* **ABOUT THIS EXERCISE**
Using the records that appear below, write out exactly the lines from the one with "(dumpSwitched was now s).grid.dumpOn" through the one with "rw [one, two]", keeping both end lines.

* **Saved entries**
=== Section Start ===

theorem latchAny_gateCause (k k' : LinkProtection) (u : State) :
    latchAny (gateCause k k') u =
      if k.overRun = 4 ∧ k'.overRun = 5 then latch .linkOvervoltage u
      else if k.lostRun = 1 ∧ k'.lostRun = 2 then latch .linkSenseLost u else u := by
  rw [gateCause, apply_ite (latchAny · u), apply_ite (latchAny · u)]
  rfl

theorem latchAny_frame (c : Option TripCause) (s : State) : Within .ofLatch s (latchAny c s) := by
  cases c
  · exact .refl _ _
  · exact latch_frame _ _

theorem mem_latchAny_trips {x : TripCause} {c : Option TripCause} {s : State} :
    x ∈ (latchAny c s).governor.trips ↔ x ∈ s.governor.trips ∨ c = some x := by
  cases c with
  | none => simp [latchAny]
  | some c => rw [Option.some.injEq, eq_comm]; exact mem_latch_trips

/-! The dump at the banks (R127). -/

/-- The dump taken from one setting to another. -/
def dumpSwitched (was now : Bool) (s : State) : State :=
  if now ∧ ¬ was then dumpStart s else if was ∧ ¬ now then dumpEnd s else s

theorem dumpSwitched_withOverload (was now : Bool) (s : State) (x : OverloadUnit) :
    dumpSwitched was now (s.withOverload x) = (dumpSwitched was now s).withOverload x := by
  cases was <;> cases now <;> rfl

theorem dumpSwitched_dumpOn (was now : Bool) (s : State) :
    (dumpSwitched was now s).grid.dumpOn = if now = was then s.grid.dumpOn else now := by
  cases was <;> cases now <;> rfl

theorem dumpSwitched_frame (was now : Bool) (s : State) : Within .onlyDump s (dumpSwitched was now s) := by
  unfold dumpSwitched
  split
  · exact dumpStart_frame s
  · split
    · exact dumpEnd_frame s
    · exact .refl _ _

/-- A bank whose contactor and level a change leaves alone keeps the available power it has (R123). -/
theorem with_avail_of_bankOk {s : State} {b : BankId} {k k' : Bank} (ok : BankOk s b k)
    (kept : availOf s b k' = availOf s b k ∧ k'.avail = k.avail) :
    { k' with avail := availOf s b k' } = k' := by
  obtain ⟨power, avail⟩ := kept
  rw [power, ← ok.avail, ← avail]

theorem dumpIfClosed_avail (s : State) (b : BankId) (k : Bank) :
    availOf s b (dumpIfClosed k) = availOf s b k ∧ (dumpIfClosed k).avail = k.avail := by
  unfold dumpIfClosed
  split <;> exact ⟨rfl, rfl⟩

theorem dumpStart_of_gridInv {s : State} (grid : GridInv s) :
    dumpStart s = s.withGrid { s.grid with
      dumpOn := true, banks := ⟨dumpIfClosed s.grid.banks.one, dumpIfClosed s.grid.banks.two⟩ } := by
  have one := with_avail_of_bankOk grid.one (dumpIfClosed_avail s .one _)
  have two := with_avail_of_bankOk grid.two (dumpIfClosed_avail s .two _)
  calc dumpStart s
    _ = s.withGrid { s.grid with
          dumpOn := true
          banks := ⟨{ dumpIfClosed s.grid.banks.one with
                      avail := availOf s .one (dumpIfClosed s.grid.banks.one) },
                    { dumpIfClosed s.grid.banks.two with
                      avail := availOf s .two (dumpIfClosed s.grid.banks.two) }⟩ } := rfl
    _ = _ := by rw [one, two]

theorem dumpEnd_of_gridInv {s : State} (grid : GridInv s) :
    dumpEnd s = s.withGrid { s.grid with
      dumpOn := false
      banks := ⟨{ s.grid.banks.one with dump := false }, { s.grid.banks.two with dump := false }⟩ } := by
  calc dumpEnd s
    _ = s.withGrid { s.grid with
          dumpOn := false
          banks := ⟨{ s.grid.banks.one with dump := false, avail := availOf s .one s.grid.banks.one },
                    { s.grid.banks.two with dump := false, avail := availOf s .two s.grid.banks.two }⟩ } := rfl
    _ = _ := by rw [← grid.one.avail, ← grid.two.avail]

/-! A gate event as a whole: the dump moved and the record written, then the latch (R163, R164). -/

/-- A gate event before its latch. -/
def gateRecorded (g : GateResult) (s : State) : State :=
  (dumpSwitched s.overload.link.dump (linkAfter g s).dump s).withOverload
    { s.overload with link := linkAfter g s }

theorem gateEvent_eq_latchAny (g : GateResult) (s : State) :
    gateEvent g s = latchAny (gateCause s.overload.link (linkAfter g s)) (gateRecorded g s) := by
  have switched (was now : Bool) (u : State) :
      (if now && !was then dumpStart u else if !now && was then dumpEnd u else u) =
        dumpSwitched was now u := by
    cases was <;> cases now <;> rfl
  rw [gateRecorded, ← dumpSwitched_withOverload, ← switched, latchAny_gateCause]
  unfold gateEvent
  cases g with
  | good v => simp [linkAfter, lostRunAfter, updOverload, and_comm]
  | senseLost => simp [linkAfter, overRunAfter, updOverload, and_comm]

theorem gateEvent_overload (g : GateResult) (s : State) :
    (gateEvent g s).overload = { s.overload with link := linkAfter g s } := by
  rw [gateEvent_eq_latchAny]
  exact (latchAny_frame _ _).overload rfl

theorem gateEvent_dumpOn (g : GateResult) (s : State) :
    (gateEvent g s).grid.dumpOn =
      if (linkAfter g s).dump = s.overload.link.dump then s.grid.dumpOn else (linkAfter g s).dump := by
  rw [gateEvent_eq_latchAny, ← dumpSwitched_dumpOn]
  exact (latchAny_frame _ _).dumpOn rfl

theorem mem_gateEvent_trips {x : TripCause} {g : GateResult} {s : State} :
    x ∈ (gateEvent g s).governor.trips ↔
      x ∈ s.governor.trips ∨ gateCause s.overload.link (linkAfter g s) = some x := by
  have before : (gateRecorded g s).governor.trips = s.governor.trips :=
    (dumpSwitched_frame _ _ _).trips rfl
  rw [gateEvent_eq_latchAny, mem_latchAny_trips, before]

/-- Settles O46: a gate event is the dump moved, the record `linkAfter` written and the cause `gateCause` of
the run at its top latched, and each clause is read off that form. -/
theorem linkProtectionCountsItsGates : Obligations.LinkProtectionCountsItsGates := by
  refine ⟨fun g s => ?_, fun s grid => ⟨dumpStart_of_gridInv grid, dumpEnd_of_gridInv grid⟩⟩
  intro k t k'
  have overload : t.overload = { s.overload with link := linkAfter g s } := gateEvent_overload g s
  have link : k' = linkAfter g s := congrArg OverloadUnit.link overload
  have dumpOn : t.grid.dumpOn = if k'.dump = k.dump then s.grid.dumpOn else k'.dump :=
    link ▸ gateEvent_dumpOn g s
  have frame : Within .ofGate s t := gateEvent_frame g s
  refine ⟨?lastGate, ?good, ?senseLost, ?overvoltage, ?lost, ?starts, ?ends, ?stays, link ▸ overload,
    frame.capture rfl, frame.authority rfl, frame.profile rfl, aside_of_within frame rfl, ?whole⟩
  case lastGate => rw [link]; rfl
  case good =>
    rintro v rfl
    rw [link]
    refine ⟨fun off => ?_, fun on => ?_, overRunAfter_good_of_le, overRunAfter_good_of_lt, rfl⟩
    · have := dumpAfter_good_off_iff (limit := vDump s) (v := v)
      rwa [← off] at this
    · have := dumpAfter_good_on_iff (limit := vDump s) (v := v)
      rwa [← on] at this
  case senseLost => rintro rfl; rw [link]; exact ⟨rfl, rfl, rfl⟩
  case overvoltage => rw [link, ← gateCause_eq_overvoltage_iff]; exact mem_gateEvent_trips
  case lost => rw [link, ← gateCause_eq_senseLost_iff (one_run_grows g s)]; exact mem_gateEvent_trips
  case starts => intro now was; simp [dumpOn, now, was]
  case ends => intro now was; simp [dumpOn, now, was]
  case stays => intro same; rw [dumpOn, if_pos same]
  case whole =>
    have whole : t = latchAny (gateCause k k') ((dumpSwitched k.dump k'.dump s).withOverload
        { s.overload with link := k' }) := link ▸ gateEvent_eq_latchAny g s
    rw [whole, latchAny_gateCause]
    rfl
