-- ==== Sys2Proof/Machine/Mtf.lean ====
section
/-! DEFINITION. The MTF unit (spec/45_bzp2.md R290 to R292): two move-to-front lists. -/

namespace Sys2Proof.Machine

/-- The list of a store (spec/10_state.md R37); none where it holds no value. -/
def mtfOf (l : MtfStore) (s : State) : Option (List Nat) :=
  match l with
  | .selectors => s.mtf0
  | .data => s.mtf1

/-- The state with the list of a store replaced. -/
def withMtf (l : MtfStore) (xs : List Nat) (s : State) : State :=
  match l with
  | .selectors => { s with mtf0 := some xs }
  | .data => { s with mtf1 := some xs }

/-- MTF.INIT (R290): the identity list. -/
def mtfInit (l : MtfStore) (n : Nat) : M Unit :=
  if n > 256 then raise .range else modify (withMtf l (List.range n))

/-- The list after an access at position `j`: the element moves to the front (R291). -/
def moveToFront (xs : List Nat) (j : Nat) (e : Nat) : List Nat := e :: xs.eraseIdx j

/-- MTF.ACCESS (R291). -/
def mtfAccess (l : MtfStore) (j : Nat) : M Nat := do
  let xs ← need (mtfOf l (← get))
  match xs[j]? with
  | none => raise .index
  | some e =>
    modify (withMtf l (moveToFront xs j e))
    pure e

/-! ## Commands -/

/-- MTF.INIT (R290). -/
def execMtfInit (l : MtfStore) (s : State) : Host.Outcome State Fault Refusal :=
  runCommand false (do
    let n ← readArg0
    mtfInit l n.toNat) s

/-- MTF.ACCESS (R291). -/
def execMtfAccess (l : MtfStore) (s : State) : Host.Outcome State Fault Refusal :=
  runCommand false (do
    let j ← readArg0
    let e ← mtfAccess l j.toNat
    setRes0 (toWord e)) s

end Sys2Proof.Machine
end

=== Section End ===

* **ANSWER TO THE EXERCISE**
    (dumpSwitched was now s).grid.dumpOn = if now = was then s.grid.dumpOn else now := by
  cases was <;> cases now <;> rfl

theorem dumpSwitched_frame (was now : Bool) (s : State) : Within .onlyDump s (dumpSwitched was now s) := by
  unfold dumpSwitched
  split
  · exact dumpStart_frame s
  · split
    · exact dumpEnd_frame s
    · exact .refl _ _

/-- A bank whose contactor and level a change leaves alone keeps the available power it has (R123). -/
theorem with_avail_of_bankOk {s : State} {b : BankId} {k k' : Bank} (ok : BankOk s b k)
    (kept : availOf s b k' = availOf s b k ∧ k'.avail = k.avail) :
    { k' with avail := availOf s b k' } = k' := by
  obtain ⟨power, avail⟩ := kept
  rw [power, ← ok.avail, ← avail]

theorem dumpIfClosed_avail (s : State) (b : BankId) (k : Bank) :
    availOf s b (dumpIfClosed k) = availOf s b k ∧ (dumpIfClosed k).avail = k.avail := by
  unfold dumpIfClosed
  split <;> exact ⟨rfl, rfl⟩

theorem dumpStart_of_gridInv {s : State} (grid : GridInv s) :
    dumpStart s = s.withGrid { s.grid with
      dumpOn := true, banks := ⟨dumpIfClosed s.grid.banks.one, dumpIfClosed s.grid.banks.two⟩ } := by
  have one := with_avail_of_bankOk grid.one (dumpIfClosed_avail s .one _)
  have two := with_avail_of_bankOk grid.two (dumpIfClosed_avail s .two _)
  calc dumpStart s
    _ = s.withGrid { s.grid with
          dumpOn := true
          banks := ⟨{ dumpIfClosed s.grid.banks.one with
                      avail := availOf s .one (dumpIfClosed s.grid.banks.one) },
                    { dumpIfClosed s.grid.banks.two with
                      avail := availOf s .two (dumpIfClosed s.grid.banks.two) }⟩ } := rfl
    _ = _ := by rw [one, two]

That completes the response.